EXERCISE INPUTS:
/-- Reads of protected regions may only flow to protected regions of the same binding or to the host window, and only in
a graph that the owning job's active manifest names (R488). -/
def State.flowOk (s : State) (g : GraphRun) (reads writes : List Range) : Bool :=
  let secret := reads.filter fun r => (s.protectedKey r).isSome
  if secret.isEmpty then true
  else
    let digest := match Tab.look s.graph.graphs g.slot with
      | some x => x.digest.take 32
      | none => []
    let named := fun (r : Range) => s.memory.regions.any fun e => e.2.key.isSome && e.2.range.meets r &&
      s.job.jobs.any fun j => j.2.id == e.2.owner && (match manSection j.2.image 1 with
        | some b => ((graphEntries b).map graphEntryPrefix).contains digest
        | none => false)
    secret.all named && writes.all fun w => w.len == 0 || w.inside hostRange ||
      secret.all fun r => s.protectedKey w == s.protectedKey r

/-! ## Grants (R310, R313, R314, R340) -/

/-- COMMIT tasks are granted in ascending index, and one that overlaps an earlier one waits for its acceptance (R314). -/
def State.commitTurn (_s : State) (g : GraphRun) (img : List Byte) (task : Nat) : Bool :=
  let t := graphTask img task
  !t.commit || (((graphTaskList img).zipIdx).filter fun x => x.1.commit && decide (x.2 < task)).all fun x =>
    match Tab.look g.tasks x.2 with
    | none => false
    | some y => match y.place with
      | .accepted => true
      | .granted _ => !anyMeet (taskWrites img x.1) (taskWrites img t)
      | _ => false

/-- Arrays that have run a disputed tile in this step (R449). -/
def GraphRun.ranOn (g : GraphRun) (task : Nat) : List Nat := (g.runs.filter fun x => x.1 == task).map fun x => unitId 1 x.2.1

/-- The units a die's dispatcher may grant a type to: its own unfenced ones. -/
def State.dieUnits (s : State) (ty die : Nat) : List Nat := (s.unfenced ty).filter fun u => dispatchDie u == die

/-- The units that may take a task of a home die: its own die's, or the other's when it has none unfenced. -/
def State.candidates (s : State) (ty die : Nat) : List Nat :=
  let own := s.dieUnits ty die
  (if own.isEmpty then s.dieUnits ty (1 - die) else own).filter fun u => s.unitFree u

/-- The candidates of a task. A referee runs on an array that has not run the tile in this step (R449). -/
def State.taskCandidates (s : State) (g : GraphRun) (task : Nat) (t : Task) : List Nat :=
  let l := s.candidates (taskUnit t.type) t.die
  if g.disputed.contains task then l.filter fun u => !(g.ranOn task).contains u else l

/-- The unit for a ready task. -/
def State.pickUnit (s : State) (g : GraphRun) (run task : Nat) (img : List Byte) : Option Nat :=
  let t := graphTask img task
  let l := s.taskCandidates g task t
  if taskUnit t.type = 1 then s.bestArray l run t img g.attempt else l.head?

/-- The bytes a RELAY task sends to destination d: that position of its source. -/
def State.planeBytes (s : State) (d : Desc) : List Byte :=
  (List.range d.rows).flatMap (fun r => s.load (d.rowAt r) d.rowBytes) ++
    (if elemMx d.elem then (List.range d.rows).flatMap fun r => s.load (d.scale + r * d.scaleRow) d.blocks else [])

/-- The ranges a SEALED_GET's data lands in: rows of the position, then scales. -/
def Desc.planeRanges (d : Desc) : List (Nat × Nat) :=
  ((List.range d.rows).map fun r => (d.rowAt r, d.rowBytes)) ++
    (if elemMx d.elem then (List.range d.rows).map fun r => (d.scale + r * d.scaleRow, d.blocks) else [])

/-- Destinations in serving order: from the sender's own number in the list, plus 1, onward (R437). -/
def servingOrder (dests : List Nat) (rank : Nat) : List (Nat × Nat) :=
  let own := (firstIdx (fun r => r == rank) 0 dests).getD (dests.length - 1)
  let l := dests.zipIdx
  l.drop (own + 1) ++ l.take (own + 1)
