/-- SEC_WEIGHTS_EXPORT (R494, R503). -/
def execSecWeightsExport (p : Packet) (s : State) : Host.Outcome State Fault Refusal :=
  .next (secWeightsExportCommand.start p s)

/-! ## SEC_REGION_PROTECT (R504) -/

def State.protectRegion (s : State) (p : Packet) : Option Region := Tab.look s.memory.regions (p.param 0 4)

def secRegionProtectCommand : Command where
  code := 0x0B05
  lens := fun n => n == 1
  job := .optional
  params := fun s p =>
    firstFail [need ((s.protectRegion p).any fun r => r.key.isNone && !s.jobOpen r.owner) 64,
      need ((Tab.look s.sec.keys (p.param 4 1)).isSome) 68, p.zeros 69 59]
  uses := fun s p => match s.protectRegion p with
    | some r => [⟨64, r.range, true⟩]
    | none => []
  effect := fun p s =>
    match s.protectRegion p with
    | none => s
    | some r =>
      let s : State := { s with memory := { s.memory with
        regions := Tab.put s.memory.regions (p.param 0 4) { r with key := some (p.param 4 1) } } }
      ((s.zero r.base r.size).lock).complete p Status.ok 0 0 0

/-- SEC_REGION_PROTECT (R504). -/
def execSecRegionProtect (p : Packet) (s : State) : Host.Outcome State Fault Refusal :=
  .next (secRegionProtectCommand.start p s)

end Sys2Proof.Machine
end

EXERCISE OBJECTIVE: Every line above that holds the word "unfenced" needs to be copied.

SOLUTION:
/-- The units a die's dispatcher may grant a type to: its own unfenced ones. -/
def State.dieUnits (s : State) (ty die : Nat) : List Nat := (s.unfenced ty).filter fun u => dispatchDie u == die
/-- The units that may take a task of a home die: its own die's, or the other's when it has none unfenced. -/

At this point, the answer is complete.